The North Sea replaced post-training ice baths on Monday as the Falcons made tentative rehabilitation steps back from Sunday, but the natural shock will not have been a patch on the horrors of the weekend.
The Falcons entertain Gloucester at Kingston Park tonight (kick-off 8pm) in their second clash of the week that ends with a Saturday trip to Harlequins. Backing the Newcastle coaches without second thought, Young said the players are desperate to prove Sunday was a one-off.
“We’re all right behind the coaching,” he said, “we’re all pleased with how we have prepared and what we are doing: the players trust in Alan Tait and Steve Bates, and we are confident we are doing the right things.
“Sunday was a blip and we’re desperate to put that right, starting tonight. We want to win as many games as we can now so that the Sale game isn’t an issue. Ambitions have had to shift since the start of the season, but that doesn’t mean we are talking and worrying about relegation – we are looking up not down.”
Furious with continued losses, Young’s halfback partner Jimmy Gopperth (pictured left) said the defeats only become more difficult to stomach.
From relegation worries to goal-kicking jitters, former Auckland Blue Gopperth finds himself craving every kind of pressure ahead of tonight’s vital clash. “I can’t remember the last time we won,” said the candid playmaker, ready to cut short the Premiership winless streak that dates back to the January 3 Wasps victory.
“So it’s about time we sorted that out and got a result in front of our own fans.
“We wouldn’t be professional rugby players if we didn’t hurt really badly after any loss.

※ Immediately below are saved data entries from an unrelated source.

-- ==== Sys2Proof/Laws/Cmd.lean ====
section
/-! SUPPORT. What running a command row does, said once: the checks of R487 in order, an admitted row's own part, the response it
leaves, and what no event or plain row touches. -/

namespace Sys2Proof.Machine

/-! ## Checks -/

/-- Where no check fails, the command's own part answers. -/
theorem checks_pass {s : State} {l : List (Bool × Status)} {k : Ans} (h : ∀ c ∈ l, c.1 = false) : checks s l k = k := by
  induction l with
  | nil => rfl
  | cons c r ih =>
    obtain ⟨b, st⟩ := c
    have hb : b = false := h (b, st) (List.mem_cons_self ..)
    subst hb
    exact ih (fun c hc => h c (List.mem_cons_of_mem _ hc))

/-- A check that holds leaves the machine as it was, with its status. -/
theorem checks_fail {s : State} {l : List (Bool × Status)} {k : Ans} (h : ∃ c ∈ l, c.1 = true) :
    ∃ st, checks s l k = no st s := by
  induction l with
  | nil => simp at h
  | cons c r ih =>
    obtain ⟨b, st⟩ := c
    cases b with
    | true => exact ⟨st, rfl⟩
    | false =>
      obtain ⟨c, hc, h1⟩ := h
      simp only [List.mem_cons] at hc
      rcases hc with rfl | hc
      · simp at h1
      · exact ih ⟨c, hc, h1⟩

/-- The checks either stop the command with no effect, or pass. -/
theorem checks_cases (s : State) (l : List (Bool × Status)) (k : Ans) : checks s l k = k ∨ ∃ st, checks s l k = no st s := by
  by_cases h : ∃ c ∈ l, c.1 = true
  · exact .inr (checks_fail h)
  · exact .inl (checks_pass (fun c hc => by simpa using fun h1 => h ⟨c, hc, h1⟩))

@[simp] theorem checks_nil (s : State) (k : Ans) : checks s [] k = k := rfl
@[simp] theorem checks_true (s : State) (c : Status) (l : List (Bool × Status)) (k : Ans) :
    checks s ((true, c) :: l) k = no c s := rfl
@[simp] theorem checks_false (s : State) (c : Status) (l : List (Bool × Status)) (k : Ans) :
    checks s ((false, c) :: l) k = checks s l k := rfl

/-! ## The response built so far -/

@[simp] theorem fresh_building (s : State) : (fresh s).host.building = [] := rfl
@[simp] theorem fresh_fresh (s : State) : fresh (fresh s) = fresh s := rfl
@[simp] theorem answered_fresh (op : Nat) (c : Status) (r : List Word) (t : State) :
    answered op c r (fresh t) = answered op c r t := rfl
@[simp] theorem answered_building (op : Nat) (c : Status) (r : List Word) (t : State) :
    (answered op c r t).host.building = statusWord op c r.length :: r := rfl

/-- The checks before a command's own do not read the response built so far. -/
theorem commonChecks_fresh (r : CmdRow) (a : CmdArgs) (s : State) : commonChecks r a (fresh s) = commonChecks r a s := rfl

@[simp] theorem cpServes_fresh (s : State) : cpServes (fresh s) = cpServes s := rfl

theorem admitted_fresh {r : CmdRow} {a : CmdArgs} {s : State} (h : Admitted r a s) : Admitted r a (fresh s) := h

/-! ## Rows -/

/-- An admitted row answers its own part, when the response fits; its queue and, unless it programs OTP, OTP are as before. -/
theorem runRow_admitted {r : CmdRow} {a : CmdArgs} {s : State} (h : ∀ c ∈ commonChecks r a s, c.1 = false)
    (hf : fits r a s (r.body a s) = true) :
    runRow r a s = { r.body a s with
      s := if r.fuse then { (r.body a s).s with pending := s.pending } else settle s (r.body a s).s } := by
  unfold runRow
  rw [checks_pass h, if_pos hf]

/-- A row whose response does not fit reports RANGE with no effect (R56). -/
theorem runRow_unfit {r : CmdRow} {a : CmdArgs} {s : State} (h : ∀ c ∈ commonChecks r a s, c.1 = false)
    (hf : fits r a s (r.body a s) = false) : runRow r a s = no .range s := by
  unfold runRow
  rw [checks_pass h, if_neg (by simp [hf])]

/-- Everything a row can do: nothing, with a status; or its own part. -/
theorem runRow_cases (r : CmdRow) (a : CmdArgs) (s : State) :
    (∃ st, runRow r a s = no st s) ∨ runRow r a s = { r.body a s with
      s := if r.fuse then { (r.body a s).s with pending := s.pending } else settle s (r.body a s).s } := by
  unfold runRow
  rcases checks_cases s (commonChecks r a s)
    (if fits r a s (r.body a s) then { r.body a s with
      s := if r.fuse then { (r.body a s).s with pending := s.pending } else settle s (r.body a s).s } else no .range s) with h | ⟨st, h⟩
  · rw [h]
    split
    · exact .inr rfl
    · exact .inl ⟨_, rfl⟩
  · exact .inl ⟨st, h⟩

/-- A row keeps the queue. -/
theorem runRow_pending (r : CmdRow) (a : CmdArgs) (s : State) : (runRow r a s).s.pending = s.pending := by
  rcases runRow_cases r a s with ⟨st, h⟩ | h
  · rw [h]; rfl
  · rw [h]; dsimp only; split <;> rfl

/-- A row that programs no OTP leaves it as it was. -/
theorem runRow_otp {r : CmdRow} (hf : r.fuse = false) (a : CmdArgs) (s : State) : (runRow r a s).s.sec.otp = s.sec.otp := by
  rcases runRow_cases r a s with ⟨st, h⟩ | h
  · rw [h]; rfl
  · rw [h, hf]; rfl

/-- A response of at most 1,023 result words fits where none is built yet. -/
theorem fits_fresh (r : CmdRow) (a : CmdArgs) (s : State) (x : Ans) (h : x.st = .ok → r.maxRes a (fresh s) ≤ 1023)
    (hr : x.res.length ≤ 1023) : fits r a (fresh s) x = true := by
  unfold fits
  refine decide_eq_true ?_
  simp only [fresh_building, List.length_nil]
  split
  · have := h ‹_›; omega
  · omega

/-- A direct row where the CP does not serve leaves the machine as it was. -/
theorem execRow_unserved {r : CmdRow} {a : CmdArgs} {s : State} (h : cpServes s = false) : execRow r a s = .next s := by
  simp [execRow, h]

/-- A direct row that is admitted and programs no OTP: its own part, and its response. -/
theorem execRow_admitted {r : CmdRow} {a : CmdArgs} {s : State} (h : Admitted r a s) (hf : r.fuse = false)
    (hfit : fits r a (fresh s) (r.body a (fresh s)) = true) :
    execRow r a s = .next (answered r.op (r.body a (fresh s)).st (r.body a (fresh s)).res
      (settle s (r.body a (fresh s)).s)) := by
  have h1 : runRow r a (fresh s) = _ := runRow_admitted (r := r) (a := a) (s := fresh s) h.2 hfit
  unfold execRow
  rw [if_pos h.1]
  change Host.Outcome.next _ = _
  rw [show ({ s with host := { s.host with building := [] } } : State) = fresh s from rfl, h1, hf]
  rfl

/-- A direct row that is admitted and programs OTP. -/
theorem execRow_admitted_fuse {r : CmdRow} {a : CmdArgs} {s : State} (h : Admitted r a s) (hf : r.fuse = true)
    (hfit : fits r a (fresh s) (r.body a (fresh s)) = true) :
    execRow r a s = .next (answered r.op (r.body a (fresh s)).st (r.body a (fresh s)).res
      { (r.body a (fresh s)).s with pending := s.pending }) := by
  have h1 : runRow r a (fresh s) = _ := runRow_admitted (r := r) (a := a) (s := fresh s) h.2 hfit
  unfold execRow
  rw [if_pos h.1]
  change Host.Outcome.next _ = _
  rw [show ({ s with host := { s.host with building := [] } } : State) = fresh s from rfl, h1, hf]
  rfl

/-- A direct row always answers a next state, with the queue as it was. -/
theorem execRow_next (r : CmdRow) (a : CmdArgs) (s : State) : ∃ t, execRow r a s = .next t ∧ t.pending = s.pending := by
  unfold execRow
  split
  · exact ⟨_, rfl, runRow_pending r a (fresh s)⟩
  · exact ⟨s, rfl, rfl⟩

/-- An event answers a next state with the queue and OTP as they were. -/
theorem ev_next (s t : State) : ∃ u, ev s t = .next u ∧ u.pending = s.pending ∧ u.sec.otp = s.sec.otp := ⟨_, rfl, rfl, rfl⟩

/-- What an event leaves is its new state, with the queue and OTP as they were. -/
theorem ev_eq {s t u : State} (h : ev s t = .next u) : u = settle s t := by simpa [ev] using h.symm

/-- An event that changes neither answers its new state. -/
theorem ev_of_kept {s t : State} (hp : t.pending = s.pending) (ho : t.sec.otp = s.sec.otp) : ev s t = .next t := by
  have : settle s t = t := by
    unfold settle
    rw [← hp, ← ho]
  rw [ev, this]

end Sys2Proof.Machine
end

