-- ==== Sys2Proof/Laws/Keeps.lean ====
section
/-! SUPPORT. What a run keeps, operation by operation: the memories' canonical form, EN_WAKE_FAULT of the mask, and the fault log's
64 entries. A relation between two machines, closed under the ways the model composes its operations. -/

namespace Sys2Proof.Machine

/-- From `s` to `t` the memories keep their form, EN_WAKE_FAULT stays set, and the log stays within 64 entries. -/
structure Keeps (s t : State) : Prop where
  mem : s.mem.wf = true → t.mem.wf = true
  mask : bit s.irq.mask 10 = true → bit t.irq.mask 10 = true
  log : s.flt.log.length ≤ 64 → t.flt.log.length ≤ 64

/-- Where none of the three differs. -/
theorem Keeps.same {s t : State} (hm : t.mem = s.mem) (hi : t.irq.mask = s.irq.mask) (hf : t.flt.log = s.flt.log) : Keeps s t :=
  ⟨fun h => hm ▸ h, fun h => hi ▸ h, fun h => hf ▸ h⟩

theorem Keeps.refl (s : State) : Keeps s s := .same rfl rfl rfl

theorem Keeps.trans {s t u : State} (h : Keeps s t) (h' : Keeps t u) : Keeps s u :=
  ⟨fun x => h'.mem (h.mem x), fun x => h'.mask (h.mask x), fun x => h'.log (h.log x)⟩

theorem Keeps.ite {s t u : State} {p : Prop} [Decidable p] (h : p → Keeps s t) (h' : ¬p → Keeps s u) :
    Keeps s (if p then t else u) := by split <;> simp_all

/-- A fold of steps that keep. -/
theorem Keeps.foldl {α : Type} {f : State → α → State} (hf : ∀ s x, Keeps s (f s x)) (l : List α) (s : State) :
    Keeps s (l.foldl f s) := by
  induction l generalizing s with
  | nil => exact .refl s
  | cons x l ih => exact (hf s x).trans (ih (f s x))

/-! ## The named updates -/

theorem Keeps.raiseIrq (i : Nat) (s : State) : Keeps s (raiseIrq i s) := .same (by simp) (by simp) (by simp)
theorem Keeps.raiseIf (b : Bool) (i : Nat) (s : State) : Keeps s (raiseIf b i s) := .same (by simp) (by simp) (by simp)
theorem Keeps.logFault (c i : Nat) (d0 d1 : Word) (s : State) : Keeps s (logFault c i d0 d1 s) :=
  ⟨by simp, by simp, logFault_log_le c i d0 d1 s⟩
theorem Keeps.logLasting (c i t : Nat) (d0 d1 : Word) (s : State) : Keeps s (logLasting c i t d0 d1 s) :=
  ⟨by simp, by simp, logLasting_log_le c i t d0 d1 s⟩
theorem Keeps.logRow (c a : Nat) (s : State) : Keeps s (logRow c a s) := ⟨by simp, by simp, logRow_log_le c a s⟩
theorem Keeps.logAbort (m t c : Nat) (w : Bool) (l a : Nat) (s : State) : Keeps s (logAbort m t c w l a s) := Keeps.logFault ..
theorem Keeps.dropUpset (u : Upset) (s : State) : Keeps s (dropUpset u s) := ⟨fun h => h, fun h => h, fun h => h⟩
theorem Keeps.logRegister (u : Site) (r : Nat) (s : State) : Keeps s (logRegister u r s) :=
  (Keeps.dropUpset _ s).trans (Keeps.logFault ..)
theorem Keeps.logLane (o : Bool) (n : Nat) (w : Word) (s : State) : Keeps s (logLane o n w s) := Keeps.logFault ..
theorem Keeps.startJob (op : Nat) (j : Job) (s : State) : Keeps s (startJob op j s) := .same (by simp) (by simp) (by simp)
theorem Keeps.finishJob (c : Status) (s : State) : Keeps s (finishJob c s) := .same (by simp) (by simp) (by simp)
theorem Keeps.onActive (f : ConfigSet → ConfigSet) (s : State) : Keeps s (onActive f s) := .same (by simp) (by simp) (by simp)
theorem Keeps.onShadow (f : ConfigSet → ConfigSet) (s : State) : Keeps s (onShadow f s) := .same (by simp) (by simp) (by simp)
theorem Keeps.onChan (n : Nat) (f : Chan → Chan) (s : State) : Keeps s (onChan n f s) := .same rfl rfl rfl
theorem Keeps.onRef (n : Nat) (f : RefBuf → RefBuf) (s : State) : Keeps s (onRef n f s) := .same rfl rfl rfl
theorem Keeps.onDac (n : Nat) (f : Dac → Dac) (s : State) : Keeps s (onDac n f s) := .same rfl rfl rfl
theorem Keeps.onPump (n : Nat) (f : Pump → Pump) (s : State) : Keeps s (onPump n f s) := .same rfl rfl rfl
theorem Keeps.onFlow (n : Nat) (f : FlowRun → FlowRun) (s : State) : Keeps s (onFlow n f s) := .same rfl rfl rfl
theorem Keeps.onCore (n : Nat) (f : Core → Core) (s : State) : Keeps s (onCore n f s) := .same rfl rfl rfl
theorem Keeps.onRegs (u : Site) (f : Regs → Regs) (s : State) : Keeps s (onRegs u f s) := .same (by simp) (by simp) (by simp)
theorem Keeps.onPll (n : Nat) (f : Pll → Pll) (s : State) : Keeps s (onPll n f s) := .same (by simp) (by simp) (by simp)
theorem Keeps.onTdm (n : Nat) (f : TdmPort → TdmPort) (s : State) : Keeps s (onTdm n f s) := .same rfl rfl rfl
theorem Keeps.onAes (n : Nat) (f : AesRx → AesRx) (s : State) : Keeps s (onAes n f s) := .same rfl rfl rfl
theorem Keeps.onTracker (n : Nat) (f : Tracker → Tracker) (s : State) : Keeps s (onTracker n f s) := .same rfl rfl rfl
theorem Keeps.onJack (n : Nat) (f : JackRun → JackRun) (s : State) : Keeps s (onJack n f s) := .same rfl rfl rfl
theorem Keeps.onTap (n : Nat) (f : TapRun → TapRun) (s : State) : Keeps s (onTap n f s) := .same rfl rfl rfl
theorem Keeps.onSealSt (n : Nat) (f : SealSt → SealSt) (s : State) : Keeps s (onSealSt n f s) := .same rfl rfl rfl
theorem Keeps.putTagged (a : Nat) (w : Word) (t : BitVec 4) (s : State) : Keeps s (putTagged a w t s) :=
  ⟨fun h => Memory.wf_setWord h a w t, id, id⟩

/-- Writing the memories by an operation that keeps their form. -/
theorem Keeps.ofMem {s : State} {m : Memory} (h : s.mem.wf = true → m.wf = true) : Keeps s { s with mem := m } := ⟨h, id, id⟩

/-! ## Commands and events -/

theorem Keeps.settle {s t : State} (h : Keeps s t) : Keeps s (settle s t) := ⟨h.mem, h.mask, h.log⟩

/-- An event keeps what its new state keeps. -/
theorem Keeps.ev {s t u : State} (h : Keeps s t) (he : Machine.ev s t = .next u) : Keeps s u := ev_eq he ▸ h.settle

/-- A row keeps what its own part keeps. -/
theorem Keeps.runRow {r : CmdRow} {a : CmdArgs} {s : State} (h : Keeps s (r.body a s).s) : Keeps s (runRow r a s).s := by
  rcases runRow_cases r a s with ⟨st, h1⟩ | h1
  · rw [h1]; exact .refl s
  · rw [h1]; dsimp only; split
    · exact ⟨h.mem, h.mask, h.log⟩
    · exact h.settle

/-- A direct row keeps what its own part keeps. -/
theorem Keeps.execRow {r : CmdRow} {a : CmdArgs} {s t : State} (h : Keeps (fresh s) (r.body a (fresh s)).s)
    (he : Machine.execRow r a s = .next t) : Keeps s t := by
  unfold Machine.execRow at he
  split at he
  · have h1 := Keeps.runRow (r := r) (a := a) (s := fresh s) h
    simp only [Host.Outcome.next.injEq] at he
    subst he
    exact ⟨h1.mem, h1.mask, h1.log⟩
  · simp only [Host.Outcome.next.injEq] at he
    subst he
    exact .refl s

/-- A command that only checks before its part keeps what the part keeps. -/
theorem Keeps.checks {s : State} {l : List (Bool × Status)} {k : Ans} (h : Keeps s k.s) : Keeps s (checks s l k).s := by
  rcases checks_cases s l k with h1 | ⟨st, h1⟩
  · rw [h1]; exact h
  · rw [h1]; exact .refl s

end Sys2Proof.Machine
end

“Every time we lose, every player hurts hugely, and we all feel it for days. My wife hates it when we have lost, because she knows what is going to walk through the door when I get home, and it’s not pretty.
“If you ever get to the stage where you don’t feel anything, that’s when it’s time to quit and hang up the boots.
“No one at Newcastle reacts like that, and no one reacted like that on Sunday.
“Back when I first started in the New Zealand Cup there was a promotion-relegation playoff at the end of the season, and that made teams think. But in the first year they scrapped that it opened things right up and teams at the bottom were beating teams at the top all the time, because the pressure was off and they just went out there and mixed things up.
“Relegation keeps teams honest, and it keeps people honest, but it’s pretty stressful for coaches and players too.
“It’s a pressure that you have to embrace though, and you have to accept it’s all part of the scenario. As for goal-kicking, if I was just a regular player then I would miss that pressure, as a goal-kicker you wouldn’t do that job unless you were ready to accept and embrace the pressure.”
NEWCASTLE FALCONS: A Tait, D Williams, G Bobo, T Tu’ipulotu, T Biggs, J Gopperth, M Young, J Golding, R Vickers, C Hayman (capt), F Levi, M Sorenson, B Wilson, E Williamson, J Afu. Replacements: A Walker, M Ward, G Shiells, J Hudson, T Swinson, C Pilgrim, T Catterick, R Vickerman.
GLOUCESTER: F Burns, C Sharples, J Simpson-Daniel, E Fuimaono-Sapolu, L Vainikolo, N Robinson, R Lawson, N Wood, O Azam, P Capdevielle, D Attwood, A Brown, P Buxton (capt), A Qera, A Eustace. Replacements: S Lawson, A Dickinson, R Harden, M Bortolami, A Satala, A Williams, T Taylor, J May.